#### RECORDED DATA

/-- R229 to R232: END and YLD. END releases what is held; the task then ends at once where every result has landed, the
array is idle and its copies are complete, and leaves its core empty; else it issues nothing more until they are. That the stores it has kept back
enter the global order then, is log entry 80, and that one which meets an error there is a fault at the END, entry 33. A YLD whose bundle's
checkpoint is taken (entry 27), whose carry record is in the table and names groups of the frame, granted tiles and a range of the window in whole
lines, and whose task has empty result queues, completes: with no yield pending and no stop requested (entry 18) it passes through, BGS at 0; else,
where no outstanding copy targets the task, the task leaves its core. The checks of YLD, in their order, where the carry record can be read: a record
beyond the table, a group beyond the frame, a tile not granted, an offset or length that is no multiple of 64, a range beyond the window, a queue with bytes
pushed or promised.
The entries 18, 27 and 33 are the model's reading, entry 80 is its choice. -/
def Obligations.EndAndYield : Prop :=  (∀ (s : State) (g : Guard), s.guardOn g = true →
    let h := s.release.1
    let waits : State := { h with cur := { h.cur with delay := 0, redirect := .finish } }
    let waited := h.cur.quiet h.clk = true ∧ (h.copiesOf h.cur.id).all (fun c => c.st == .done) = true
    let d := h.drainAll h.cur.id
    (s.cur.heldq = [] → s.release = (s, none)) ∧ (∀ r, s.release.2 = some r → exec (.endTask g) s = .next (h.takeRaise r)) ∧
    (s.release.2 = none →
      (waited → d.cur.met = none → s.Does (.endTask g) d.endDone) ∧ (¬waited → s.Does (.endTask g) waits) ∧
      (waited → ∀ r, d.cur.met = some r → s.Does (.endTask g) (d.takeRaise r)) ∧
      (waited → d.cur.met = none → h.cur.id ≠ 0 → (h.coreOf h.cur.core).task = h.cur.id →
        ∃ t, exec (.endTask g) s = .next t ∧ t.ctx.out = .ran ∧ t.cur.id = 0 ∧ (t.coreOf h.cur.core).task = 0))) ∧
  (∀ (s : State) (c : Nat) (off : Int) (r : List Byte), s.ctx.ckpt = true → s.carryRec c = some r →
    (∀ g, g < 64 → (recF r 0 8).testBit g = true → 8 * g < s.cur.hdr.frame) →
    (∀ k, k < 8 → (recF r 8 1).testBit k = true → s.cur.hdr.tiles.testBit k = true) →
    recF r 16 4 % 64 = 0 → recF r 20 4 % 64 = 0 → (recF r 20 4 = 0 ∨ recF r 16 4 + recF r 20 4 ≤ s.cur.hdr.window) →
    (∀ i, i < 8 → (s.cur.arch.queue i).occ = 0) →
    (s.cur.yieldPending = false → s.cur.stop = false →
      s.Does (.yld c off) { s with cur := { s.cur with arch := { s.cur.arch with bgs := 0 } } }) ∧
    (s.cur.yieldPending = true ∨ s.cur.stop = true → s.targeted s.cur.id = false → s.cur.id ≠ 0 → (s.coreOf s.cur.core).task = s.cur.id →
      ∃ t, exec (.yld c off) s = .next t ∧ t.ctx.out = .ran ∧ t.cur.id = 0 ∧ (t.coreOf s.cur.core).task = 0)) ∧
  ∀ (s : State) (c : Nat) (off : Int), s.ctx.ckpt = false → s.carryMeet c = none →
    let i := Instr.yld c off
    let hd := s.cur.hdr
    let r := (s.carryRec c).getD []
    let badGroup := fun (g : Nat) => g < 64 ∧ (recF r 0 8).testBit g = true ∧ hd.frame ≤ 8 * g
    let badTile := fun (k : Nat) => k < 8 ∧ (recF r 8 1).testBit k = true ∧ hd.tiles.testBit k = false
    let least := fun (p : Nat → Prop) (n : Nat) => p n ∧ ∀ m, m < n → ¬p m
    (hd.carry = 0 ∨ s.tensor hd.carry = none → s.carryRec c = none) ∧
    (∀ x, hd.carry ≠ 0 → s.tensor hd.carry = some x → (s.carryRec c = none ↔ x.size < 32 * (c + 1)) ∧
      (32 * (c + 1) ≤ x.size → r = s.tensorBytes (Agent.onStack s.stackNo) x (32 * c) 32)) ∧
    (s.carryRec c = none → s.Raises i 3 [3, c, 0, 0]) ∧
    (s.carryRec c ≠ none →
      (∀ g, least badGroup g → s.Raises i 3 [1, 8 * g, 0, 0]) ∧
      ((∀ g, ¬badGroup g) → ∀ k, least badTile k → s.Raises i 3 [2, k, 0, 0]) ∧
      ((∀ g, ¬badGroup g) → (∀ k, ¬badTile k) →
        (recF r 16 4 % 64 ≠ 0 ∨ recF r 20 4 % 64 ≠ 0 → s.Raises i 3 [3, c, 0, 0]) ∧
        (recF r 16 4 % 64 = 0 → recF r 20 4 % 64 = 0 →
          (recF r 20 4 ≠ 0 → hd.window < recF r 16 4 + recF r 20 4 →
            s.Raises i 4 [max (recF r 16 4) hd.window, hd.window, 0xFF, s.slotNo]) ∧
          (recF r 20 4 = 0 ∨ recF r 16 4 + recF r 20 4 ≤ hd.window → (∃ q, q < 8 ∧ (s.cur.arch.queue q).occ ≠ 0) →
            ∃ m, s.Raises i 7 [m, ((List.range 8).map fun q => (s.cur.arch.queue q).occ).foldl (· + ·) 0, 0, 0] ∧
              ∀ q, m.testBit q = (decide (q < 8) && (s.cur.arch.queue q).occ != 0)))))
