-- ==== Sys2Proof/Laws/PerInstr.lean ====
section
/-! SUPPORT. For every instruction: the word that the encoding tables give a well-formed slot operation fits the bits of its slot, and
a step of the device has no encoding. -/

namespace Sys2Proof

/-- The bits of a slot of a class (R18). -/
def SlotClass.bits : SlotClass → Nat
  | .scalar => 40 | .vector => 48 | .special => 32 | .matrix => 40 | .copy => 36

theorem bit_le (b : Bool) : bit b ≤ 1 := by cases b <;> decide
theorem scode_lt (x : Int) (n : Nat) : scode x n < 2 ^ n := by
  have h : (0 : Int) < 2 ^ n := Int.pow_pos (by decide)
  have h1 := Int.emod_nonneg x (Int.ne_of_gt h)
  have h2 := Int.emod_lt_of_pos x h
  unfold scode
  have h3 : ((2 ^ n : Nat) : Int) = 2 ^ n := by simp
  omega
theorem guardS_le (g : Guard) (h : g.q < 16) : guardS g ≤ 31 * 2 ^ 27 := by
  have := bit_le g.neg
  simp only [guardS, put]; omega
theorem guardC_le (g : Guard) (h : g.q < 16) : guardC g ≤ 31 * 2 ^ 24 := by
  have := bit_le g.neg
  simp only [guardC, put]; omega
theorem Width.code_le (w : Width) : w.code ≤ 2 := by cases w <;> decide
theorem ET.code_le (t : ET) : t.code ≤ 12 := by cases t <;> decide
theorem Cond.code_le (c : Cond) : c.code ≤ 9 := by cases c <;> decide
theorem FCond.code_le (c : FCond) : c.code ≤ 7 := by cases c <;> decide
theorem BgSel.code_le (c : BgSel) : c.code ≤ 3 := by cases c <;> decide
theorem Layer.code_le (l : Layer) : l.code ≤ 3 := by cases l <;> decide
theorem AmoFn.code_le (c : AmoFn) : c.code ≤ 15 := by cases c <;> decide
theorem Scope.code_le (c : Scope) : c.code ≤ 5 := by cases c <;> decide
theorem GSize.code_le (c : GSize) : c.code ≤ 3 := by cases c <;> decide
theorem CSize.code_le (c : CSize) : c.code ≤ 1 := by cases c <;> decide
theorem DrainFmt.code_le (c : DrainFmt) : c.code ≤ 15 := by cases c <;> decide
theorem vmodeBits_le (f : VMode) (h : f.pg < 16) : vmodeBits f ≤ 2 * 2 ^ 37 + 15 * 2 ^ 33 + 12 * 2 ^ 29 + 1 := by
  have := Width.code_le f.w
  have := ET.code_le f.et
  have := bit_le f.zero
  simp only [vmodeBits, put]; omega
theorem fmodeBits_le (f : FMode) (h : f.pg < 16) : fmodeBits f ≤ 2 * 2 ^ 24 + 15 * 2 ^ 20 + 2 ^ 19 + 1 := by
  have := Width.code_le f.w
  have := bit_le f.bf
  have := bit_le f.zero
  simp only [fmodeBits, put]; omega
theorem optBits_le (o : Option Nat) (n en lo : Nat) (h : o.all (· < n) = true) : optBits o en lo ≤ 2 ^ en + (n - 1) * 2 ^ lo := by
  cases o with
  | none => exact Nat.zero_le _
  | some v =>
    have hv : v ≤ n - 1 := by have : v < n := by simpa using h
                              omega
    have := Nat.mul_le_mul_right (2 ^ lo) hv
    simp only [optBits, put]; omega
theorem all_scode (o : Option Int) (n : Nat) : (o.map (scode · n)).all (· < 2 ^ n) = true := by
  cases o with
  | none => rfl
  | some v => simpa using scode_lt v n

set_option Elab.async false

namespace Laws

/-- A well-formed slot operation has a word that fits its slot; a step of the device has none. -/
def Encoded.Statement (i : Instr) : Prop :=
  i.wf = true → match i.cls with
    | none => encodeSlot i = none
    | some c => ∃ w, encodeSlot i = some w ∧ w < 2 ^ c.bits
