/-! `State.arch` changes `cur` alone. -/
@[simp] theorem State.arch_free (s : State) (f : Arch → Arch) : (s.arch f).free = s.free := rfl
@[simp] theorem State.arch_agenda (s : State) (f : Arch → Arch) : (s.arch f).agenda = s.agenda := rfl
@[simp] theorem State.arch_auto (s : State) (f : Arch → Arch) : (s.arch f).auto = s.auto := rfl
@[simp] theorem State.arch_ctx (s : State) (f : Arch → Arch) : (s.arch f).ctx = s.ctx := rfl
@[simp] theorem State.arch_now (s : State) (f : Arch → Arch) : (s.arch f).now = s.now := rfl
@[simp] theorem State.arch_core (s : State) (f : Arch → Arch) : (s.arch f).core = s.core := rfl
@[simp] theorem State.arch_cur (s : State) (f : Arch → Arch) : (s.arch f).cur = { s.cur with arch := f s.cur.arch } := rfl
@[simp] theorem State.arch_tasks (s : State) (f : Arch → Arch) : (s.arch f).tasks = s.tasks := rfl
@[simp] theorem State.arch_works (s : State) (f : Arch → Arch) : (s.arch f).works = s.works := rfl
@[simp] theorem State.arch_copies (s : State) (f : Arch → Arch) : (s.arch f).copies = s.copies := rfl
@[simp] theorem State.arch_nextTask (s : State) (f : Arch → Arch) : (s.arch f).nextTask = s.nextTask := rfl
@[simp] theorem State.arch_nextWork (s : State) (f : Arch → Arch) : (s.arch f).nextWork = s.nextWork := rfl
@[simp] theorem State.arch_nextCopy (s : State) (f : Arch → Arch) : (s.arch f).nextCopy = s.nextCopy := rfl
@[simp] theorem State.arch_serial (s : State) (f : Arch → Arch) : (s.arch f).serial = s.serial := rfl
@[simp] theorem State.arch_cores (s : State) (f : Arch → Arch) : (s.arch f).cores = s.cores := rfl
@[simp] theorem State.arch_dies (s : State) (f : Arch → Arch) : (s.arch f).dies = s.dies := rfl
@[simp] theorem State.arch_landing (s : State) (f : Arch → Arch) : (s.arch f).landing = s.landing := rfl
@[simp] theorem State.arch_queues (s : State) (f : Arch → Arch) : (s.arch f).queues = s.queues := rfl
@[simp] theorem State.arch_forks (s : State) (f : Arch → Arch) : (s.arch f).forks = s.forks := rfl
@[simp] theorem State.arch_pool (s : State) (f : Arch → Arch) : (s.arch f).pool = s.pool := rfl
@[simp] theorem State.arch_tensors (s : State) (f : Arch → Arch) : (s.arch f).tensors = s.tensors := rfl
@[simp] theorem State.arch_pages (s : State) (f : Arch → Arch) : (s.arch f).pages = s.pages := rfl
@[simp] theorem State.arch_mem (s : State) (f : Arch → Arch) : (s.arch f).mem = s.mem := rfl
@[simp] theorem State.arch_hostMem (s : State) (f : Arch → Arch) : (s.arch f).hostMem = s.hostMem := rfl
@[simp] theorem State.arch_nc (s : State) (f : Arch → Arch) : (s.arch f).nc = s.nc := rfl
@[simp] theorem State.arch_recipes (s : State) (f : Arch → Arch) : (s.arch f).recipes = s.recipes := rfl
@[simp] theorem State.arch_seqs (s : State) (f : Arch → Arch) : (s.arch f).seqs = s.seqs := rfl
@[simp] theorem State.arch_lastSeq (s : State) (f : Arch → Arch) : (s.arch f).lastSeq = s.lastSeq := rfl
@[simp] theorem State.arch_keys (s : State) (f : Arch → Arch) : (s.arch f).keys = s.keys := rfl
@[simp] theorem State.arch_exports (s : State) (f : Arch → Arch) : (s.arch f).exports = s.exports := rfl
@[simp] theorem State.arch_imports (s : State) (f : Arch → Arch) : (s.arch f).imports = s.imports := rfl
@[simp] theorem State.arch_ingress (s : State) (f : Arch → Arch) : (s.arch f).ingress = s.ingress := rfl
@[simp] theorem State.arch_fns (s : State) (f : Arch → Arch) : (s.arch f).fns = s.fns := rfl
@[simp] theorem State.arch_ctxFn (s : State) (f : Arch → Arch) : (s.arch f).ctxFn = s.ctxFn := rfl
@[simp] theorem State.arch_ctxSys (s : State) (f : Arch → Arch) : (s.arch f).ctxSys = s.ctxSys := rfl
@[simp] theorem State.arch_tlto (s : State) (f : Arch → Arch) : (s.arch f).tlto = s.tlto := rfl
@[simp] theorem State.arch_bootstat (s : State) (f : Arch → Arch) : (s.arch f).bootstat = s.bootstat := rfl
@[simp] theorem State.arch_jobs (s : State) (f : Arch → Arch) : (s.arch f).jobs = s.jobs := rfl
@[simp] theorem State.arch_claims (s : State) (f : Arch → Arch) : (s.arch f).claims = s.claims := rfl
@[simp] theorem State.arch_nextJob (s : State) (f : Arch → Arch) : (s.arch f).nextJob = s.nextJob := rfl
@[simp] theorem State.arch_decFrozen (s : State) (f : Arch → Arch) : (s.arch f).decFrozen = s.decFrozen := rfl
@[simp] theorem State.arch_rbgOk (s : State) (f : Arch → Arch) : (s.arch f).rbgOk = s.rbgOk := rfl
@[simp] theorem State.arch_routines (s : State) (f : Arch → Arch) : (s.arch f).routines = s.routines := rfl
@[simp] theorem State.arch_xfBytes (s : State) (f : Arch → Arch) : (s.arch f).xfBytes = s.xfBytes := rfl
@[simp] theorem State.arch_xfMem (s : State) (f : Arch → Arch) : (s.arch f).xfMem = s.xfMem := rfl
@[simp] theorem State.arch_linksDown (s : State) (f : Arch → Arch) : (s.arch f).linksDown = s.linksDown := rfl
@[simp] theorem State.arch_links (s : State) (f : Arch → Arch) : (s.arch f).links = s.links := rfl
@[simp] theorem State.arch_routes (s : State) (f : Arch → Arch) : (s.arch f).routes = s.routes := rfl
@[simp] theorem State.arch_drives (s : State) (f : Arch → Arch) : (s.arch f).drives = s.drives := rfl
@[simp] theorem State.arch_granted (s : State) (f : Arch → Arch) : (s.arch f).granted = s.granted := rfl
@[simp] theorem State.arch_boot (s : State) (f : Arch → Arch) : (s.arch f).boot = s.boot := rfl
@[simp] theorem State.arch_run (s : State) (f : Arch → Arch) : (s.arch f).run = s.run := rfl
@[simp] theorem State.arch_fuses (s : State) (f : Arch → Arch) : (s.arch f).fuses = s.fuses := rfl
@[simp] theorem State.arch_identity (s : State) (f : Arch → Arch) : (s.arch f).identity = s.identity := rfl
@[simp] theorem State.arch_xfImages (s : State) (f : Arch → Arch) : (s.arch f).xfImages = s.xfImages := rfl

########

* PROBLEM DETAILS *
Print, from the entries above, the line with "s.ctx := rfl", the line with "s.nc := rfl" and all lines between them, exactly and with nothing else.

* RESPONSE TO THIS TASK *
@[simp] theorem State.arch_ctx (s : State) (f : Arch → Arch) : (s.arch f).ctx = s.ctx := rfl
@[simp] theorem State.arch_now (s : State) (f : Arch → Arch) : (s.arch f).now = s.now := rfl
@[simp] theorem State.arch_core (s : State) (f : Arch → Arch) : (s.arch f).core = s.core := rfl
@[simp] theorem State.arch_cur (s : State) (f : Arch → Arch) : (s.arch f).cur = { s.cur with arch := f s.cur.arch } := rfl
@[simp] theorem State.arch_tasks (s : State) (f : Arch → Arch) : (s.arch f).tasks = s.tasks := rfl
@[simp] theorem State.arch_works (s : State) (f : Arch → Arch) : (s.arch f).works = s.works := rfl
@[simp] theorem State.arch_copies (s : State) (f : Arch → Arch) : (s.arch f).copies = s.copies := rfl
@[simp] theorem State.arch_nextTask (s : State) (f : Arch → Arch) : (s.arch f).nextTask = s.nextTask := rfl
@[simp] theorem State.arch_nextWork (s : State) (f : Arch → Arch) : (s.arch f).nextWork = s.nextWork := rfl
@[simp] theorem State.arch_nextCopy (s : State) (f : Arch → Arch) : (s.arch f).nextCopy = s.nextCopy := rfl
@[simp] theorem State.arch_serial (s : State) (f : Arch → Arch) : (s.arch f).serial = s.serial := rfl
@[simp] theorem State.arch_cores (s : State) (f : Arch → Arch) : (s.arch f).cores = s.cores := rfl
@[simp] theorem State.arch_dies (s : State) (f : Arch → Arch) : (s.arch f).dies = s.dies := rfl
@[simp] theorem State.arch_landing (s : State) (f : Arch → Arch) : (s.arch f).landing = s.landing := rfl
@[simp] theorem State.arch_queues (s : State) (f : Arch → Arch) : (s.arch f).queues = s.queues := rfl
@[simp] theorem State.arch_forks (s : State) (f : Arch → Arch) : (s.arch f).forks = s.forks := rfl
@[simp] theorem State.arch_pool (s : State) (f : Arch → Arch) : (s.arch f).pool = s.pool := rfl
@[simp] theorem State.arch_tensors (s : State) (f : Arch → Arch) : (s.arch f).tensors = s.tensors := rfl
@[simp] theorem State.arch_pages (s : State) (f : Arch → Arch) : (s.arch f).pages = s.pages := rfl
@[simp] theorem State.arch_mem (s : State) (f : Arch → Arch) : (s.arch f).mem = s.mem := rfl
@[simp] theorem State.arch_hostMem (s : State) (f : Arch → Arch) : (s.arch f).hostMem = s.hostMem := rfl
@[simp] theorem State.arch_nc (s : State) (f : Arch → Arch) : (s.arch f).nc = s.nc := rfl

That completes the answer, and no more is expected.